For Greg Hemphill, the final Fringe performance of Appointment With The Wicker Man—a comedy play based on an iconic Scotland-set 70s British horror movie climaxing creepily with a scene of fiery pagan ceremony—will permit the resumption of a different, more mundane ritual. One pertaining to the substantial furry accumulation above his top lip.
“Very much so,” the Glaswegian comedy actor and writer famed for Scottish TV hits Chewin’ The Fat and Still Game nods insistently with a smile, when I ask him if his impressive chevron ‘tache—matched by meaty mutton-chop sideburns—was grown purely for his role as the sinisterly pompous Finlay Fothergill, and whether he’ll be going clean shaven again after the show’s run ends.
“Oh my god yeah,” chips in National Theatre of Scotland Artistic Director Vicky Featherstone, sat next to Hemphill at a table in the George Street Spiegeltent outside The Assembly Rooms, the venue where the show they’ve created together will have its official Fringe opening in a few hours. “Julie, Greg’s wife who I’m very good friends with, hates me that he’s got a moustache.”
“I had to grow it over the holidays,” he adds. “She was like ‘please.’”
It’s a tale of sacrifice both on and off stage, as the Fringe welcomes this affectionate and funny sideways musical theatre take on Robin Hardy’s cult 1973 film starring Christopher Lee, Edward Woodward and Britt Ekland (whose naked dancing became the grubby fascination of many a teenage boy of a certain generation).
With the film’s plot (Woodwards’ devout Christian policeman travels to far-flung Hebridean island in search of a missing girl, uncovers dodgy pagan goings-on to a groovy soundtrack) not to mention its chilling denouement (fire, death) being widely known, they wanted to avoid a straight adaptation. So Featherstone, Hemphill and co-writer Donald McLeary struck upon a nifty play-within-a-play conceit.

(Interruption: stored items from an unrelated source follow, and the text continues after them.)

/-- R350, R356: an enable starts a channel with its head and counts at 0, a doorbell that moves the tail forward sets it running, a disable stops it, a finish leaves it idle, a clear ends a fault. R350 to R355: the descriptor at the head starts when its phase is the expected one, is read again when it is stale and faults the channel at the ninth stale read, and faults it when its read fails;
a transfer between host addresses writes its bytes, then its record, and moves the head on; a queue descriptor whose wait has run out completes with what it copied. -/
def Obligations.Drovers : Prop :=
  (∀ (s : State) (session c : Nat), session < 1024 → c < 32 → s.dev.Reaches session → s.dev.heldNow = false →
    (s.dev.num .DMA_STATE c = 0 →
      ∃ t, exec (.dmaEnable session c) s = .next t ∧ t.dev.num .DMA_STATE c = 1 ∧ t.dev.num .DMA_ENABLE c = 1 ∧ t.dev.num .DMA_HEAD c = 0 ∧ t.dev.num .DMA_BYTES c = 0 ∧
        t.dev.num .DMA_DESCS c = 0 ∧ t.dev.num .DMA_FAULT c = 0 ∧ t.dev.drover c = { c := c } ∧
        s.dev.keeps t.dev [(.DMA_STATE, c), (.DMA_ENABLE, c), (.DMA_HEAD, c), (.DMA_BYTES, c), (.DMA_DESCS, c), (.DMA_FAULT, c)] ∧ t.dev.outs = [.result 0]) ∧
    (∀ v n h, v < n → s.dev.num .DMA_RING_ENTRIES c = n → s.dev.num .DMA_HEAD c = h → h < n → n < 2 ^ 32 → s.dev.num .DMA_STATE c = 1 → (s.dev.drover c).tail = h → v ≠ h →
      ∃ t, exec (.dmaDoorbell session c v) s = .next t ∧ t.dev.num .DMA_STATE c = 2 ∧ (t.dev.drover c).tail = v ∧ s.dev.keeps t.dev [(.DMA_STATE, c)] ∧ t.dev.outs = [.result 0]) ∧
    (s.dev.num .DMA_STATE c ≠ 0 → (s.dev.drover c).cur = none →
      ∃ t, exec (.dmaDisable session c) s = .next t ∧ t.dev.num .DMA_STATE c = 0 ∧ t.dev.num .DMA_ENABLE c = 0 ∧ t.dev.drover c = { c := c } ∧ t.dev.dram = s.dev.dram ∧
        s.dev.keeps t.dev [(.DMA_STATE, c), (.DMA_ENABLE, c), (.DMA_HEAD, c), (.DMA_BYTES, c), (.DMA_DESCS, c)]) ∧
    (s.dev.num .DMA_STATE c = 2 → (s.dev.drover c).cur = none →
      ∃ t, exec (.dmaFinish session c) s = .next t ∧ t.dev.num .DMA_STATE c = 1 ∧ s.dev.keeps t.dev [(.DMA_STATE, c)] ∧ t.dev.dram = s.dev.dram) ∧
    (s.dev.num .DMA_STATE c = 4 → (s.dev.drover c).skip = false →
      ∃ t, exec (.dmaClearFault session c) s = .next t ∧ t.dev.num .DMA_STATE c = 1 ∧ t.dev.num .DMA_FAULT c = 0 ∧ s.dev.keeps t.dev [(.DMA_STATE, c), (.DMA_FAULT, c)])) ∧
  (∀ (s : State) (c : Nat) (b data : Octets), c < 32 → WF.octets b = true → WF.octets data = true → s.dev.num .DMA_STATE c = 2 →
    (s.dev.num .DMA_RING_SPACE c = 1 → (s.dev.drover c).cur = none → (s.dev.drover c).stale = 0 → (s.dev.drover c).tail ≠ s.dev.num .DMA_HEAD c →
      (b.length = 32 → bit (leAt b 20 2) 15 = (s.dev.drover c).phase → s.dev.badDesc b (.ofBytes b data) = false → (Descriptor.ofBytes b data).queued = false →
        ∃ t, exec (.dmaDescriptorFetch c b data) s = .next t ∧ (t.dev.drover c).cur = some (.ofBytes b data) ∧ s.dev.keeps t.dev [] ∧ t.dev.outs = []) ∧
      (b.length = 32 → bit (leAt b 20 2) 15 ≠ (s.dev.drover c).phase →
        ∃ t, exec (.dmaDescriptorFetch c b data) s = .next t ∧ (t.dev.drover c).stale = 1 ∧ (t.dev.drover c).cur = none ∧ s.dev.keeps t.dev []) ∧
      (b.length ≠ 32 →
        ∃ t, exec (.dmaDescriptorFetch c b data) s = .next t ∧ t.dev.num .DMA_STATE c = 4 ∧ t.dev.num .DMA_FAULT c = 2 ∧
          t.dev.num .PCI_CPL_ERR 0 = (s.dev.num .PCI_CPL_ERR 0 + 1) % 2 ^ 32 ∧ s.dev.keeps t.dev [(.DMA_STATE, c), (.DMA_FAULT, c), (.PCI_CPL_ERR, 0)])) ∧
    (s.dev.num .DMA_RING_SPACE c = 1 → (s.dev.drover c).cur = none → b.length = 32 → bit (leAt b 20 2) 15 ≠ (s.dev.drover c).phase →
      (1 ≤ (s.dev.drover c).stale → (s.dev.drover c).stale < 8 →
        ∃ t, exec (.dmaStaleReread c b data) s = .next t ∧ (t.dev.drover c).stale = (s.dev.drover c).stale + 1 ∧
          t.dev.num .PCI_STALE_REREADS 0 = (s.dev.num .PCI_STALE_REREADS 0 + 1) % 2 ^ 32 ∧ s.dev.keeps t.dev [(.PCI_STALE_REREADS, 0)]) ∧
      ((s.dev.drover c).stale = 8 →
        ∃ t, exec (.dmaStaleReread c b data) s = .next t ∧ t.dev.num .DMA_STATE c = 4 ∧ t.dev.num .DMA_FAULT c = 1 ∧
          s.dev.keeps t.dev [(.DMA_STATE, c), (.DMA_FAULT, c), (.PCI_STALE_REREADS, 0)])) ∧
    (∀ x good, (s.dev.drover c).cur = some x → good < 2 ^ 32 → x.from = 1 → x.into = 1 → x.swap = 0 → bit x.ctl 13 = false → bit x.ctl 14 = false → x.length ≤ x.data.length →
      s.dev.num .DMA_RING_SPACE c = 1 → s.dev.num .DMA_HEAD c + 1 < s.dev.num .DMA_RING_ENTRIES c → s.dev.num .DMA_HEAD c + 1 < 2 ^ 32 →
      let h := s.dev.num .DMA_HEAD c
      ∃ t, exec (.dmaDescriptorComplete c good) s = .next t ∧ t.dev.num .DMA_HEAD c = h + 1 ∧ t.dev.num .DMA_DESCS c = (s.dev.num .DMA_DESCS c + 1) % 2 ^ 32 ∧
        t.dev.num .DMA_BYTES c = (s.dev.num .DMA_BYTES c + x.length) % 2 ^ 64 ∧ (t.dev.drover c).cur = none ∧
        t.dev.outs = [.host x.dst (slice x.data 0 x.length) (s.dev.on .PCI_RELAXED 0 && s.dev.pcie.relaxed), .host (s.dev.num .DMA_CPL_BASE c + 16 * h) (Device.completionRecord { x with bytes := x.length } 0 (h + 1)) false] ∧
        t.dev.num .DMA_STATE c = (if (s.dev.drover c).tail = h + 1 then 1 else 2) ∧ t.dev.dram = s.dev.dram ∧
        s.dev.keeps t.dev [(.DMA_HEAD, c), (.DMA_DESCS, c), (.DMA_BYTES, c), (.DMA_STATE, c)]) ∧
    (∀ x, (s.dev.drover c).cur = some x → x.from = 2 → x.items ≠ 0 → bit x.ctl 13 = false → s.dev.num .DMA_RING_SPACE c = 1 →
      ∃ t, exec (.dmaItemWaitExpire c) s = .next t ∧ (t.dev.drover c).cur = none ∧ t.dev.num .DMA_DESCS c = (s.dev.num .DMA_DESCS c + 1) % 2 ^ 32 ∧
        s.dev.keeps t.dev [(.DMA_HEAD, c), (.DMA_DESCS, c), (.DMA_STATE, c)] ∧ t.dev.dram = s.dev.dram))

/-- R338, R359, R361, R362: a read through BAR2 returns the stack's bytes at the window, poisoned where a granule is; a write reaches scratch alone, and one of a protected address counts as discarded;
the window moves where it is written; a vector unmasked sends the message it kept; A memory request wakes a device in DEEP_SLEEP first (R445), and one that comes without the link or Memory Space Enable does nothing (R358). Function Level Reset clears the window and the mask and counts. -/
def Obligations.EndpointAccess : Prop :=
  ∀ s : State,
    let w := s.dev.begin.deepWake
    (∀ o n good b, WF.bar2Read o n good = true → WF.bar2Write o b = true → s.dev.bar2Up = false →
      exec (.bar2Read o n good) s = .next { s with dev := s.dev.begin } ∧ exec (.bar2Write o b) s = .next { s with dev := s.dev.begin }) ∧
    (∀ o n good, WF.bar2Read o n good = true → s.dev.bar2Up = true → w.num .PCI_BAR2_WIN 0 + o + n ≤ w.ident.dramSize →
      ∃ t, exec (.bar2Read o n good) s = .next t ∧ t.dev.outs = w.outs ++ [.completion (w.dramSee (w.num .PCI_BAR2_WIN 0 + o) n).1 (decide (good < n))] ∧
        t.dev.num .PCI_POISONED 0 = (if good < n then (w.num .PCI_POISONED 0 + 1) % 2 ^ 32 else w.num .PCI_POISONED 0) ∧ t.dev.dram = w.dram ∧
        w.keeps t.dev ([(.PCI_POISONED, 0), (.MEM_ECC_UNCORR, 0), (.MEM_RD_BYTES, 0)] ++ (List.range 5).map (fun k => (.MEM_PD_RD, k)))) ∧
    (∀ o b, WF.bar2Write o b = true → s.dev.bar2Up = true →
      let a := w.num .PCI_BAR2_WIN 0 + o
      (w.ident.inScratch a b.length = true →
        ∃ t, exec (.bar2Write o b) s = .next t ∧ t.dev.dram = Memory.writes w.dram a b ∧
          w.keeps t.dev ((.MEM_WR_BYTES, 0) :: (List.range 5).map (fun k => (.MEM_PD_WR, k)))) ∧
      (w.ident.inScratch a b.length = false → a < w.ident.dramSize →
        ∃ t, exec (.bar2Write o b) s = .next t ∧ t.dev.dram = w.dram ∧ t.dev.num .PCI_BAR2_WRDISC 0 = (w.num .PCI_BAR2_WRDISC 0 + 1) % 2 ^ 32 ∧
          w.keeps t.dev [(.PCI_BAR2_WRDISC, 0)])) ∧
    (∀ session v, session < 1024 → session ≠ 0 → v < 2 ^ 64 → v % 0x100000 = 0 → s.dev.Reaches session → s.dev.heldNow = false →
      ∃ t, exec (.bar2WindowWrite session v) s = .next t ∧ t.dev.num .PCI_BAR2_WIN 0 = v ∧ s.dev.keeps t.dev [(.PCI_BAR2_WIN, 0)] ∧ t.dev.outs = [.result 0]) ∧
    (∀ v, v < 256 →
      ∃ t, exec (.msixVectorUnmask v) s = .next t ∧ v ∈ t.dev.pcie.unmasked ∧ t.dev.pcie.pendingBits = w.pcie.pendingBits.filter (· != v) ∧ w.keeps t.dev [] ∧
        t.dev.outs = w.outs ++ (if w.pcie.pendingBits.contains v then [.msix v] else [])) ∧
    (∃ t, exec .functionLevelReset s = .next t ∧ t.dev.num .PCI_BAR2_WIN 0 = 0 ∧ t.dev.num .COM_BAR0_HI 0 = 0 ∧ t.dev.num .PCI_FLRS 0 = (s.dev.num .PCI_FLRS 0 + 1) % 2 ^ 32 ∧
      t.dev.mailbox = [] ∧ t.dev.pcie.unmasked = [] ∧
      (s.dev.drovers = [] → s.dev.keeps t.dev [(.PCI_BAR2_WIN, 0), (.COM_BAR0_HI, 0), (.PCI_FLRS, 0)]))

On a present-day remote Scottish island, amdram society the Loch Parry Players—directed by the shifty Forthergill—are preparing to stage a musical version of The Wicker Man. But after their leading man goes missing suspiciously, they’re forced at the last minute to hire in a TV cop actor from Glasgow (played by Sean Biggerstaff, of Harry Potter repute), setting off a sequence of events that metatextually mirror the film with increasing eeriness.
Featherstone had been trying to coax Hemphill into working with NTS for years. Asking him to write and star in this play proved an offer too irresistible to turn down; The Wicker Man, by chance, is his favourite film. “I seen it when I was 16,” he says. “I became obsessed with it, and watched it about once a year after that.”
It might come as a surprise to find two entities relatively removed in the cultural ladder meeting like this, Hemphill being a household name in Scottish popular entertainment and the NTS being a high-brow arts institution (“Vicky’s stepped down and I’ve stepped up and we’ve met in the middle,” jokes Hemphill). But it shouldn’t: Featherstone’s remit with NTS is to reach new audiences, and one key target group are just the kind of people who wouldn’t normally consider that the theatre is for them. People who might be interested in a play starring someone such as, say, the guy off Still Game.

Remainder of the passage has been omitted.